As you know, the capital market seismograph distinguishes between three phases in the US equity market: "green" (quiet market = buy), "yellow" (turbulent market with positive expectation = invest, but with hedge) and "red" (turbulent market with negative expectation = do not invest).

In recent days, the probability of a calm, positive US equity market ("green") has risen significantly from 81 percent to 91 percent. The probability of a turbulent, volatile market with a positive trend ("yellow") fell from 4 to 2 percent. And the probability of a bear market ("red") continued to decline significantly from 15 to 7 percent. "We last had similarly high figures for a positive market before the start of the turbulence on the fifth of February. We are clearly back in calmer waters," comments Schlick.

Conclusion:

The private-wealth stock market indicator had delivered a sell signal for the German stock market at 12500 DAX points ein langfristiges at the end of February. He now only proposes a long-term equity ratio of between zero and 30 percent.

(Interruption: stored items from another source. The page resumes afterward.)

-- ==== Sys2Proof/Syntax.lean ====
section
/-!
DEFINITION. The commands of the Avtil A16: one constructor of `Instr` for each row of the command table, with the
operands a sender or the outside world gives it. What an operand says of the outside (a training that fails, a
sensor's raw value, a parity error) is an input of the model: the block itself computes everything else.
-/
namespace Sys2Proof

/-- A half of the base die (R21). -/
inductive Half where
  | west | east
  deriving DecidableEq, Repr

/-- An access path of the registers (R89), with what decides the privilege of an access on it (R78): the sideband of a
module, the CTL channel of a module's cells with its PRIVREQ bit, a queue of an Exdun engine, firmware of a half. -/
inductive Path where
  | sb (m : Fin 12)
  | ctl (m : Fin 12) (privreq : Bool)
  | eng (c : Fin 32) (q : Fin 8)
  | fw (h : Half)
  deriving DecidableEq, Repr

/-- The operand fields of an Exdun instruction word beside its opcode (R293). -/
structure Fields where
  dst : BitVec 4
  src1 : BitVec 4
  src2 : BitVec 4
  hnd : BitVec 4
  mod : BitVec 8
  imm : BitVec 32
  deriving DecidableEq, Repr

/-- What a sweep of a channel's conductors finds (R392, R399): the widest passing window of every conductor and edge
not listed (none when `hi` is below `lo`), those listed by their place in the VP payload (R393), the data and spare
conductors that err in the check of step 7, those that err in the check after a failed drift run (R401), and the sense
trims found by channel bank. -/
structure Sweep where
  lo : BitVec 6
  hi : BitVec 6
  found : List (Fin 18248 × BitVec 6 × BitVec 6)
  erring : List (Fin 9100)
  recheck : List (Fin 9100)
  sense : List (Fin 128 × BitVec 5 × BitVec 4)
  deriving DecidableEq, Repr

/-- What the outside gives a BRING-UP (table Bring-up sequence, R110): the straps; the locks; what the fuse map, the
images, the calibration slots (two bits a record), the ledger positions and the channels' correction summaries check; which
sidebands are up at the end of step 5; the conductors that err after the restore; what full training finds, for every
channel and for those listed, at F0 (false) and F1 (true), the spine pairs it keeps and the commits that fail; the
channels whose zero-fill fails; the check and the raw values of step 11. `stallAt` names a step that never ends of its
own: BRINGUP_STEP_TIMEOUT then ends it. -/
structure BringUpEnv where
  strapsAgree : Bool
  stackId : BitVec 4
  mgrEn : Bool
  mgrCapable : Bool
  pllWest : Bool
  pllEast : Bool
  fusesAgree : Bool
  imageA : Bool
  imageB : Bool
  boots : Bool
  sbUp : BitVec 12
  badSlots : BitVec 52
  badEntries : List (Fin 2048)
  badSummary : BitVec 32
  badAudit : List (Fin 512)
  restoreErr : List (Fin 32 × Fin 9100)
  sweep : Sweep
  sweeps : List (Fin 32 × Bool × Sweep)
  pairs : BitVec 4
  commitFails : BitVec 26
  fillFails : BitVec 32
  sensorsOk : Bool
  railsOk : Bool
  scan : List (List (BitVec 10))
  stallAt : Option (Fin 13)
  deriving DecidableEq, Repr

/-- What the outside gives an exit to ACTIVE (R121, R122): which saved copies pass their checks (fields by context
channel A and B, the maps of each channel's two copies), whether both core PLLs relock, the conductors that err in the
check of the restored sample points, and which modules fail to leave L1 in 2 us (R152). -/
structure ExitEnv where
  fieldsA : Bool
  fieldsB : Bool
  mapA : BitVec 32
  mapB : BitVec 32
  plls : Bool
  restoreErr : List (Fin 32 × Fin 9100)
  l1Fails : BitVec 12
  deriving DecidableEq, Repr

/-- What a mainband training or a retrain meets at the partner (R135, R142, R144): its advertised maximum rate, the highest
rate at which the link-speed check passes (none: not even 16 GT/s), the failing data lanes of each direction, the failing
clock, valid and track lanes of each direction (2: more than its one spare repairs), whether the partner's adapter offers
a used option, and the data of an EQ_SET that the partner sends after the last step down of the rate, if it sends one. -/
structure LinkEnv where
  partnerMax : BitVec 2
  passes : Option (BitVec 2)
  lanesTx : BitVec 64
  lanesRx : BitVec 64
  clkTx : Fin 3
  clkRx : Fin 3
  vldTx : Fin 3
  vldRx : Fin 3
  trkTx : Fin 3
  trkRx : Fin 3
  offers : Bool
  lateSet : Option (BitVec 16)
  deriving DecidableEq, Repr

We hope that the capital market seismograph will indicate the direction of short-term fluctuations around the respective long-term trend. This is why we wrote in the last issue of "Neues aus der Redaktion": "In view of the more positive development of the seismograph, it may not be a bad idea to position ourselves closer to the 30 percent at present and take a little more risk again in the short term.

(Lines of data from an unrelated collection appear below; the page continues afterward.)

/-- The base die drives the spine of tier `t` (R39, R46). -/
def State.spineRuns (s : State) (t : Nat) : Bool :=
  s.mode != .reset && s.mode != .selfRefresh && s.mode != .deepRetention && !s.halfStopped (halfOfChan (8 * t)) &&
    (List.range 8).any fun j => match (s.chan (8 * t + j)).st with
      | .online | .draining | .quiesced | .retraining => true
      | .offline | .retired => false

/-- A die reports both its rails good (R59). -/
def State.dieGood (s : State) (d : Nat) : Bool :=
  bitOf (s.fld F.PWR_DIE_PGOOD_ARR_OK) d && bitOf (s.fld F.PWR_DIE_PGOOD_VPP_OK) d

/-- Tier `t` is under test: its test has its permit and has not ended (R433). -/
def State.underTest (s : State) (t : Nat) : Bool :=
  s.flag F.CAL_TST_STS_RUNNING && s.fld F.CAL_TST_STS_TIER == t && !s.flag F.CAL_TST_STS_PERMIT_WAIT

/-- Core die `d` refreshes itself: its spine is held low, it entered self-refresh on its own, its logic is being reset, or
in SHUTDOWN-TEST its tier is not under test (R46, R251, R384, R433). -/
def State.dieAsleep (s : State) (d : Nat) : Bool :=
  s.mode != .reset && (!s.spineRuns (d / 4) || bitOf s.ownSelf d || (s.dieReset.map (·.die)) == some d ||
    (s.mode == .shutdownTest && !s.underTest (d / 4)))

/-- The banks of channel `c` are in self-refresh (REF_STS.SELF_REF). -/
def State.selfRef (s : State) (c : Nat) : Bool := (List.range 4).all fun l => s.dieAsleep (4 * (c / 8) + l)

end Sys2Proof.Machine
end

This statement is underlined by the current development of the seismograph and we are now very excited about the next data on the ifo business climate. They will be published on 25 May and should give us new information about the state of the economy in Germany.

Sincerely,

yours

Klaus Meitinger

Note: Despite careful selection of sources, no liability can be accepted for the accuracy of the content. The information provided in private wealth is for information purposes only and does not constitute an invitation to buy or sell securities.